1

I'm playing with Telegram bot development. The only thing in which i have no success is sending unicode characters.

The way i call the "sendMessage" api is in php with curl:

curl_setopt($ch, CURLOPT_POST, true);
curl_setopt($ch, CURLOPT_POSTFIELDS, array("chat_id" => $chat_id, "text" => "\u2b50"));

The code above should post a star icon on the chat, but instead shows the exact text:

\u2b50

  • Escaping the text ("\\u2b50") doesn't work.
  • If the bot acts as an echo (replies with the received text) when typing "\u2b50" in the client, it replies with the star icon.
  • same behavior has for the keyboard keys (reply_markup.keyboard)

Thanks in advance

EDIT: solved with solution from bobince (thanks!).

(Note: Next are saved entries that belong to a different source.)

-- ==== Sys2Proof/Machine/Nfc.lean ====
section
/-! DEFINITION. The card reader and the service tag (chapter 13, R339 to R343 and R350 to R358). -/

namespace Sys2Proof.Machine

/-- Changes the reader. -/
def modNfc (f : Nfc → Nfc) (s : State) : State := { s with nfc := f s.nfc }

/-! ### The reader -/

/-- Ticks of the 5 s of R343. -/
def holdTicks : Nat := 320000

/-- A ping differs from the baseline by at least THRESH % of it (R339). -/
def triggers (thresh amp : Nat) (pings : List Nat) : Bool :=
  let n := pings.length
  let sum := pings.foldl (· + ·) 0
  let diff := if amp * n < sum then sum - amp * n else amp * n - sum
  decide (0 < n) && decide (thresh * sum ≤ 100 * diff)

/-- A ping that triggers no poll enters the baseline; two of them in a row end a presentation (R339, R340). -/
def calmPing (amp : Nat) (s : State) : State :=
  let calm := min 2 (s.nfc.calm + 1)
  modNfc (fun n => { n with pings := (amp :: n.pings).take 8, calm := calm, reported := n.reported && decide (calm < 2) }) s

/-- A protocol is enabled (R340, R357). -/
def Nfc.polls (n : Nfc) (ktype : Nat) : Bool :=
  match ktype with
  | 1 => n.enA | 2 => n.enB | 3 => n.enV | _ => false

/-- NFC_CARD (R358). -/
def postCard (ktype klen : Nat) (key : List Byte) (result index : Nat) (s : State) : State :=
  postMail 0x0801 0xFF ([BitVec.ofNat 8 ktype, BitVec.ofNat 8 klen] ++ slice key 0 10 ++ [BitVec.ofNat 8 result] ++ leBytes 2 index) s

/-- A poll found no card; the third in a row sets the baseline (R339). -/
def emptyPoll (amp : Nat) (s : State) : State :=
  if 3 ≤ s.nfc.misses + 1 then modNfc (fun n => { n with misses := 0, pings := List.replicate 8 amp, calm := 0 }) s
  else modNfc (fun n => { n with misses := n.misses + 1, calm := 0 }) s

/-- The field stays on for an ISO-DEP card, at the highest bit rate that the card offers and MAXRATE allows (R341, R343). -/
def holdCard (c : Card) (s : State) : State :=
  modNfc (fun n => { n with heldUntil := some (s.now + holdTicks), rate := min c.rate n.maxRate }) s

/-- A card is reported once per presentation: lookup, event, and the held field (R340, R342, R343). -/
def reportCard (c : Card) (s : State) : State :=
  if s.nfc.reported then s
  else
    let key := slice c.ident 0 16
    let (hit, s) := listLookup c.ktype c.ident.length key s
    let s := postCard c.ktype c.ident.length key (lookupResult hit) ((hit.map (·.1)).getD 0xFFFF) s
    let s := modNfc (fun n => { n with reported := true }) s
    if c.isoDep ∧ c.ktype ≠ 3 then holdCard c s else s

/-- Cards in the field that answer a protocol that is enabled (R340, R341). -/
def Nfc.answering (n : Nfc) (cards : List Card) (ktype : Nat) : List Card :=
  if n.polls ktype then cards.filter fun c => decide (c.ktype = ktype) && klenOk ktype c.ident.length else []

/-- The first protocol, in the order A, B and 15693, in which a card answers decides the poll (R340). -/
def Nfc.anticollision (n : Nfc) (cards : List Card) : PollHit :=
  match [1, 2, 3].find? fun k => !(n.answering cards k).isEmpty with
  | none => .nothing
  | some k => match n.answering cards k with
    | [c] => .one c
    | _ => .several k

/-- What a poll sends in one protocol: its request, the selection of a single card over its cascade levels or slots, and the activation of an
ISO-DEP card, above 106 kbit/s only up to MAXRATE (R341). -/
def Nfc.protocol (n : Nfc) (cards : List Card) (k : Nat) : List RfOut :=
  let l := n.answering cards k
  let isoDep := match l with | [c] => c.isoDep | _ => false
  let rate := match l with | [c] => min c.rate n.maxRate | _ => 0
  let levels := match l with | [c] => (c.ident.length + 2) / 3 - 1 | _ => 3
  if !n.polls k then []
  else match k with
    | 1 => [.reqA] ++ (if l.isEmpty then [] else [.selectA levels]) ++ (if isoDep then [.rats] ++ (if rate = 0 then [] else [.pps rate]) else [])
    | 2 => [.reqB 1] ++ (if 1 < l.length then [.reqB 16] else []) ++ (if isoDep then [.attrib rate] else [])
    | _ => [.inventory 16]

/-- The protocols that a poll runs: it stops at the first in which a card answers (R340). -/
def Nfc.protocols (n : Nfc) (cards : List Card) : List RfOut :=
  let hit (k : Nat) : Bool := !(n.answering cards k).isEmpty
  n.protocol cards 1 ++ (if hit 1 then [] else n.protocol cards 2 ++ if hit 2 then [] else n.protocol cards 3)

/-- What a poll finds is reported (R340). -/
def pollResult (amp : Nat) (hit : PollHit) (s : State) : State :=
  match hit with
  | .nothing => emptyPoll amp s
  | .several kt =>
    let s := modNfc (fun n => { n with misses := 0, calm := 0 }) s
    if s.nfc.reported then s
    else modNfc (fun n => { n with reported := true }) (postCard kt 0 [] 3 0xFFFF s)
  | .one c => reportCard c (modNfc (fun n => { n with misses := 0, calm := 0 }) s)

/-- A poll: the field goes on, the protocols run, and it goes off again unless a card is held (R340, R341, R343). -/
def poll (amp : Nat) (cards : List Card) (s : State) : State :=
  let s := (s.nfc.protocols cards).foldl (fun s o => emit (.rf o) s) (emit (.field true) s)
  let s := pollResult amp (s.nfc.anticollision cards) s
  if s.nfc.heldUntil.isSome then s else emit (.field false) s

/-- The next ping is due (R339). -/
def pingDue (s : State) : Bool :=
  match s.nfc.pingTick with
  | none => true
  | some t => !s.nfc.en || decide (t + 64 * s.nfc.pingMs ≤ s.now)

/-- A ping, with an accepted configuration taking effect (R339, R357); the held field stays on through it. -/
def ping (amp : Nat) (cards : List Card) (s : State) : State :=
  let s := modNfc Nfc.applyCfg s
  if !s.nfc.en then s
  else
    let s := modNfc (fun n => { n with pingTick := some s.now }) s
    if triggers s.nfc.thresh amp s.nfc.pings then (if s.nfc.heldUntil.isSome then modNfc (fun n => { n with calm := 0 }) s else poll amp cards s)
    else calmPing amp s

/-- NFC_PING (R339). -/
def execNfcPing (amp : Nat) (cards : List Card) (s : State) : Res :=
  .next (if s.isReady 8 ∧ pingDue s then ping amp cards s else s)

/-- The field held for a card goes off (R343). -/
def fieldOff (s : State) : State := emit (.field false) (modNfc (fun n => { n with heldUntil := none }) s)

/-- NFC_FIELD_HOLD_END (R343). -/
def execNfcFieldHoldEnd (s : State) : Res :=
  .next (match s.nfc.heldUntil with
    | some t => if t ≤ s.now then fieldOff s else s
    | none => s)

/-- ISO_DEP_CARD_LEFT (R343). -/
def execIsoDepCardLeft (s : State) : Res := .next (if s.nfc.heldUntil.isSome then fieldOff s else s)

/-- NFC_EXCHANGE (R343): the APDU is the buffer, whose place takes the answer of at most 258 bytes (log 85). -/
def nfcExchange (f : Flight) (s : State) : State :=
  if s.nfc.heldUntil.isNone then completeSt f .conflict s
  else if s.nfc.exchange.isSome then completeSt f .busy s
  else emit (.apdu f.inBuf) (keepRunning f (modNfc (fun n => { n with exchange := some (f.seq, s.now) }) s))

/-- NFC_EXCHANGE (R343). -/
def runNfcExchange (s : State) : Res := .next (dispatch 0x0806 nfcExchange s)

/-- NFC_EXCHANGE_ANSWER (R343): only the held card answers, within 5 s. -/
def execNfcExchangeAnswer (answer : List Byte) (s : State) : Res :=
  .next (match s.nfc.exchange with
    | some (q, t) =>
      if s.nfc.heldUntil.isSome ∧ s.now ≤ t + holdTicks then
        let len := min 258 answer.length
        completeSeq q .ok 0 (leBytes 2 len) (some (answer.take len)) (modNfc (fun n => { n with exchange := none }) s)
      else s
    | none => s)

/-- NFC_EXCHANGE_TIMEOUT (R343). -/
def execNfcExchangeTimeout (s : State) : Res :=
  .next (match s.nfc.exchange with
    | some (q, t) =>
      if t + holdTicks ≤ s.now then completeSeq q .timeout 0 [] none (modNfc (fun n => { n with exchange := none }) s) else s
    | none => s)

/-- A write to NFC_CFG (R357). -/
def writeNfcCfg (v : Nat) (s : State) : State :=
  let ms := bitsOf v 0 10
  if ms < 50 ∨ 1000 < ms ∨ bitsOf v 12 4 = 0 then modNfc (fun n => { n with cfgReject := true }) s
  else modNfc (fun n => { n with pendCfg := some (BitVec.ofNat 32 v) }) s

/-- Value of NFC_CFG: the last value accepted. -/
def nfcCfgWord (s : State) : Nat :=
  let n := s.nfc.applyCfg
  field 0 10 n.pingMs + field 12 4 n.thresh + flag 16 n.en + flag 17 n.enA + flag 18 n.enB + flag 19 n.enV + flag 20 n.learn +
  field 21 2 n.maxRate

/-- Value of NFC_STATUS. -/
def nfcStatusWord (s : State) : Nat :=
  flag 0 s.nfc.cfgReject + flag 1 s.nfc.heldUntil.isSome + flag 2 s.nfc.heldUntil.isSome

/-- Value of NFC_LIST_COUNT. -/
def nfcListCountWord (s : State) : Nat :=
  field 0 15 s.nfc.entries.length + field 16 15 (s.nfc.entries.filter fun e => e.2.pinned).length

/-! ### The pages of the tag (R350, R355) -/

/-- Changes the tag. -/
def modTag (f : Tag → Tag) (s : State) : State := { s with tag := f s.tag }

used inline function like:

$text = preg_replace_callback('/\\\\u([0-9a-fA-F]{4})/', function ($match) {
    return iconv('UCS-4LE', 'UTF-8', pack('V', hexdec($match[1])));
}, $text);

or

$text = preg_replace("/\\\\u([0-9a-fA-F]{4})/e", "iconv('UCS-4LE','UTF-8',pack('V', hexdec('U$1')))", $text);
Charles Okwuagwu
  • 10,538
  • 16
  • 87
  • 157
mirko
  • 3
  • 1
  • 1
  • 6

2 Answers2

3

"\u2b50"

PHP string literal syntax doesn't have \u escapes, primarily because PHP strings are not Unicode-based, they're just a list of bytes.

Consequently if you want to include a non-ASCII character in a string you need to encode the character to bytes using whatever encoding the consumer of your output will be expecting.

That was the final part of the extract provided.